COMPENSATION OF TRUSTEES

We pay an annual Trustee’s fee of $50,000 to our Trustees who are independent under the NYSE listing standards. We pay an annual fee of $10,000 to the chair of the Audit Committee and an annual fee of $5,000 to the chairs of the Compensation Committee and the Nominating and Corporate Governance Committee. We pay an annual fee of $10,000 to our Independent Lead Trustee. Each independent Trustee also receives a fee of $2,000 for attendance at each in-person meeting and $1,000 for each telephonic meeting of either our Board of Trustees or a committee of our Board of Trustees (unless a committee meeting is on the same day as a board meeting), up to a maximum of $15,000 per year. The fees to our independent Trustees will be paid in cash or common shares at the election of each independent Trustee. Common shares issued in payment of Trustees’ fees will be valued based on the fair market value on the date of issuance and will vest immediately upon issuance. Further, all members of our Board of Trustees will be reimbursed for their reasonable out of pocket costs and expenses in attending all meetings of our Board of Trustees and its committees.

In addition, we granted Matthew Botein 40,000 restricted share units and each independent Trustee 2,250 restricted share units at the time of their appointments to the board upon the completion of our initial public offering. Mr. Botein’s restricted share units will vest ratably over a four-year period beginning on the one-year anniversary of the grant date, while the independent Trustee’s restricted share units will vest in full on the one-year anniversary of the date of grant. Our equity incentive plan also provides that any independent Trustee newly elected or appointed to our Board of Trustees will receive a one-time grant of 2,250 restricted share units on the date of election or appointment, which shares will vest in full on the one-year anniversary of the date of grant. Once vested, the restricted share units will be settled in common shares. Our independent Trustees will also be eligible to receive awards under our equity incentive plan.

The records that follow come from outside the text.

theorem test_meets_OrderTimeoutsRecover :
    (bench.card 1).pending = none ∧
      ((withOrder bench .recovery [104]).card 1).pending = some ⟨18#8, ⟨.recovery, 2, [104], false⟩⟩ ∧
      (bench.cardEntry 1).lane = some 5 ∧ (bench.lane 5).state = .active ∧
      ((withOrder bench .recovery [104]).matrixWork = [] ∧ (withOrder bench .recovery [104]).mail = []) ∧
      ((withOrder bench .make [104]).card 1).pending = some ⟨18#8, ⟨.make, 2, [104], false⟩⟩ := by
  and_intros <;> decide +kernel

theorem test_meets_PresenceReportsAreApplied :
    bench.laneHasCard 5 = true ∧ bench.cardOnLane 5 = some 1 ∧ bench.siteOnBlock (blockOnCard 1 5) = some 5 ∧
      (0x20#8).getLsbD 5 = true ∧ (0xDF#8).getLsbD 5 = false ∧ bench.blockPresence (blockOnCard 1 5) ≠ .present ∧
      (after (.presence 5 0x20#8) bench).blockPresence (blockOnCard 1 5) = .present ∧ bench.laneHasCard 3 = false := by
  and_intros <;> decide +kernel

/-- The powered board at site 5, seated, while bus 2 works or holds in a state. -/
def poweredWork (st : CtxState) : State := (after (.presence 5 0x20#8) (connected st)).setSupply 5 true

theorem test_meets_PresenceReports_departed :
    (poweredWork .holding).laneHasCard 5 = true ∧ (poweredWork .holding).cardOnLane 5 = some 1 ∧
      Quiesced (poweredWork .holding) ∧ Leaves (poweredWork .holding) 1 0x00#8 5 ∧
      WorksAt (poweredWork .quieting) 2 .quieting 5 ∧ WorksAt (poweredWork .breaking) 2 .breaking 5 ∧
      WorksAt (poweredWork .blocked) 2 .blocked 5 ∧ WorksAt (poweredWork .making) 2 .making 5 ∧
      WorksAt (poweredWork .settling) 2 .settling 5 ∧ WorksAt (poweredWork .restoring) 2 .restoring 5 ∧
      WorksAt (poweredWork .measuring) 2 .measuring 5 ∧ WorksAt (poweredWork .suspended) 2 .suspended 5 ∧
      ((poweredWork .holding).ctx 2).state = .holding ∧ ((poweredWork .holding).ctx 2).site = some 5 ∧
      (poweredWork .holding).panel.state ≠ .closing ∧ ∀ u, ¬ Leaves bench 1 0x00#8 u := by
  unfold Leaves
  and_intros
  all_goals first
    | decide +kernel
    | exact ⟨_, _, _, _, _, _, _, _, rfl⟩

/-- R166 and R168: the powered board at site 5 is pulled while bus 2 holds there. -/
theorem test_powered_board_leaves :
    let t := after (.presence 5 0x00#8) (poweredWork .holding)
    t.out.head? = some (5, .supply 0#8) ∧ t.supplyOn 5 = false ∧ t.trunk.attn.step = true ∧
      (t.ctx 2).state = .releasing := by decide +kernel

/-- Bus 4's source record in a state. -/
def withSource (v : SrcState) : State := withCtx bench 4 (fun c => { c with source := v })

theorem test_meets_ExchangesEndTheirRecords :
    Quiesced (withSource .goingLive) ∧ ((withSource .goingLive).ctx 4).request = none ∧
      (withSource .goingLive).laneHasInstrument 3 = true ∧ sourceBusOn (withSource .goingLive) 3 0#8 = some 4 ∧
      ((withSource .goingLive).ctx 4).source = .goingLive ∧ ((withSource .goingQuiet).ctx 4).source = .goingQuiet ∧
      (withSource .goingLive).channelUsable 4 = true ∧ (bench.ctx 4).source = .quiet := by
  unfold Quiesced; and_intros <;> decide +kernel

/-- Bus 4 waits at site 5 on a QUIET or LIVE exchange. -/
def exchanging (st : CtxState) (r : Request) (v : SrcState) : State :=
  withCtx (atSource st r) 4 (fun c => { c with source := v, site := some 5, net := some 8, target := some ⟨[107], 13, .force, 5⟩ })

/-- An exchange on which QUIETING or RESTORING waits, and the discard cases of R50. -/
theorem test_meets_ExchangesEndTheirRecords_waiting :
    let q := exchanging .quieting .quiet .goingQuiet
    let r := exchanging .restoring .live .goingLive
    Quiesced q ∧ q.laneHasInstrument 3 = true ∧ sourceBusOn q 3 0#8 = some 4 ∧ (q.ctx 4).source = .goingQuiet ∧
      (q.ctx 4).request = some .quiet ∧ (q.ctx 4).state = .quieting ∧ (q.ctx 4).inFlight.isSome = true ∧
      (q.ctx 4).target = some ⟨[107], 13, .force, 5⟩ ∧ ([107] : List Pt).Pairwise (· < ·) ∧
      (∀ p ∈ ([107] : List Pt), blockOf p = 13) ∧ q.isSafe = false ∧ q.tripped 4 = false ∧
      (∃ p ∈ ([107] : List Pt), (q.xp 4 p).state ≠ .closed) ∧ CardIdleOn q 1 5 ∧
      Quiesced r ∧ sourceBusOn r 3 0#8 = some 4 ∧ (r.ctx 4).source = .goingLive ∧ (r.ctx 4).request = some .live ∧
      (r.ctx 4).state = .restoring ∧ (r.ctx 4).inFlight.isSome = true ∧ r.channelUsable 4 = true ∧
      (r.ctx 4).step = some ⟨9#16, .measure (.single 5) 8 20 1 0 60000 false⟩ ∧
      ((withCtx r 4 (fun c => { c with step := some ⟨9#16, .connect 5 8⟩ })).ctx 4).step = some ⟨9#16, .connect 5 8⟩ ∧
      (r.ctx 4).queue = [] ∧ (r.ctx 4).endPending = none ∧ r.isSafe = false ∧ WorksAt q 4 .quieting 5 ∧
      WorksAt r 4 .restoring 5 ∧ 64 ≤ (withRecords r 64 true).queue.records.length ∧ sourceBusOn q 3 1#8 = none ∧
      ((withSource .unsure).ctx 4).source ≠ .goingQuiet ∧ (r.ctx 4).source ≠ .goingQuiet ∧
      (q.ctx 4).source ≠ .goingLive := by
  unfold Quiesced CardIdleOn
  and_intros
  all_goals first
    | decide +kernel
    | exact ⟨_, _, _, _, _, _, _, _, rfl⟩

/-- R69 to R71 and R73: the ACK of QUIET lets the make go out, and the ACK of LIVE the TAKE. -/
theorem test_acks_go_on :
    (after (.ack 3 0#8 0#8) (exchanging .quieting .quiet .goingQuiet)).out = [(5, .order 0#8 true 4 [43])] ∧
      (after (.ack 3 0#8 1#8) (exchanging .restoring .live .goingLive)).out = [(3, .take 0 1#8 1)] ∧
      (after (.ack 3 0#8 0#8) (exchanging .restoring .live .goingLive)).out = [] := by decide +kernel

/-- Bus 2 measures with K = 2 and D = 1, one counted reading (index 2) in. -/
def halfTaken : State := withCtx measuring 2 (fun c => { c with
  step := some ⟨9#16, .measure (.single 5) 7 20 2 1 60000 false⟩, acc := [sample 2 1000000] })

theorem test_meets_ReadingsAreCounted :
    measuring.laneHasInstrument 0 = false ∧ measuring.laneHasInstrument 3 = true ∧ readingBus measuring 3 4#8 = none ∧
      readingBus halfTaken 3 3#8 = some 2 ∧ (halfTaken.ctx 2).captured = some capture5 ∧
      (halfTaken.ctx 2).state = .measuring ∧ (halfTaken.ctx 2).takeTag = 20#8 ∧ (0#8).toNat < 1 ∧
      1 + 2 ≤ (3#8).toNat ∧ (∃ m ∈ (halfTaken.ctx 2).acc, m.index = (2#8).toNat) ∧ 1 ≤ (1#8).toNat ∧
      (2#8).toNat < 1 + 2 ∧ (∀ m ∈ (halfTaken.ctx 2).acc, m.index ≠ (1#8).toNat) ∧
      ((withCtx halfTaken 2 (fun c => { c with acc := [] })).ctx 2).acc.length + 1 < 2 := by
  and_intros <;> decide +kernel

/-- A stale reading: of an earlier take, and at a bus that is IDLE without a capture (R75, R76). -/
theorem test_meets_ReadingsAreCounted_stale :
    readingBus halfTaken 3 3#8 = some 2 ∧ (halfTaken.ctx 2).takeTag ≠ 19#8 ∧ readingBus bench 3 3#8 = some 2 ∧
      (bench.ctx 2).state ≠ .measuring ∧ (bench.ctx 2).captured = none := by and_intros <;> decide +kernel

theorem test_meets_LastReadingIsJudged :
    Quiesced halfTaken ∧ readingBus halfTaken 3 3#8 = some 2 ∧ (halfTaken.ctx 2).captured = some capture5 ∧
      (halfTaken.ctx 2).acc.length + 1 = 2 ∧ (halfTaken.ctx 2).inFlight = some 5 ∧ (halfTaken.ctx 2).request = none ∧
      halfTaken.queue.compact = false ∧ (withRecords halfTaken 63 true).queue.compact = true ∧
      (withRecords halfTaken 63 true).queue.records.length < 64 ∧
      64 ≤ (withRecords halfTaken 64 true).queue.records.length ∧
      verdictOf limit20 (average [sample 2 1000000, sample 1 1010000]) false = .pass ∧ limit20.mode ≠ .record ∧
      (withRecords halfTaken 63 true).queue.foldCount < 4294967295 := by
  unfold Quiesced; and_intros <;> decide +kernel

/-- Lane 5 is clearing in TRAIN with its card. -/
def clearing (p : Partner) : State :=
  (withLane bench 5 .train p 4).modLane 5 (fun k => { k with phase := .clearing })

theorem test_meets_LanesTrain :
    (bench.lane 0).state = .detect ∧ ((withLane bench 5 .train .none 0).lane 5).state = .train ∧
      ((withLane bench 5 .train .none 0).lane 5).phase = .identification ∧
      ((1 : Fin 5).val = (1#8).toNat ∧ (4 : Fin 5).val = (4#8).toNat ∧ 1 ≤ (1#8).toNat) ∧
      ((0#8 ≠ 1#8 ∧ 0#8 ≠ 2#8) ∧ 7#8 ≠ 8#8 ∧ 4 < (5#8).toNat) ∧ ((clearing .card).lane 5).phase = .clearing ∧
      ((clearing .card).lane 5).state = .train ∧ Quiesced (clearing .card) ∧ ((clearing .card).lane 5).partner = .card ∧
      (clearing .card).cardOnLane 5 = some 1 ∧ (∀ y : Bus, ((clearing .card).ctx y).waitsFor = []) ∧
      ((clearing .instrument).lane 5).partner = .instrument := by
  unfold Quiesced; and_intros <;> decide +kernel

Trustee Summary Compensation Table

The table below summarizes the compensation paid by the Company to Trustees for Fiscal 2009.

     
Name(1)   Fees Earned or
Paid in Cash
($)(2)
  Stock Awards
($)(3)
  Total
($)
Matthew Botein           287,838.00       287,838.00  
Scott W. Carnahan     25,430.10       40,001.00       65,431.10  
Randall D. Hadley     29,516.11       40,001.00       69,517.11  
Clay A. Halvorsen     24,430.10       40,001.00       64,431.10  
Joel S. Marcus     26,473.13       40,001.00       66,474.13  
Stacey D. Stewart     26,473.13       40,001.00       66,474.13  
Mark Wiedman                  
Frank P. Willey     25,430.10       40,001.00       65,431.10  

* The columns for “Option Awards,” “Non-Equity Incentive Plan Compensation” and “Change in Pension Value,” “Nonqualified Deferred Compensation Earnings” and “All Other Compensation” have been omitted because they are not applicable.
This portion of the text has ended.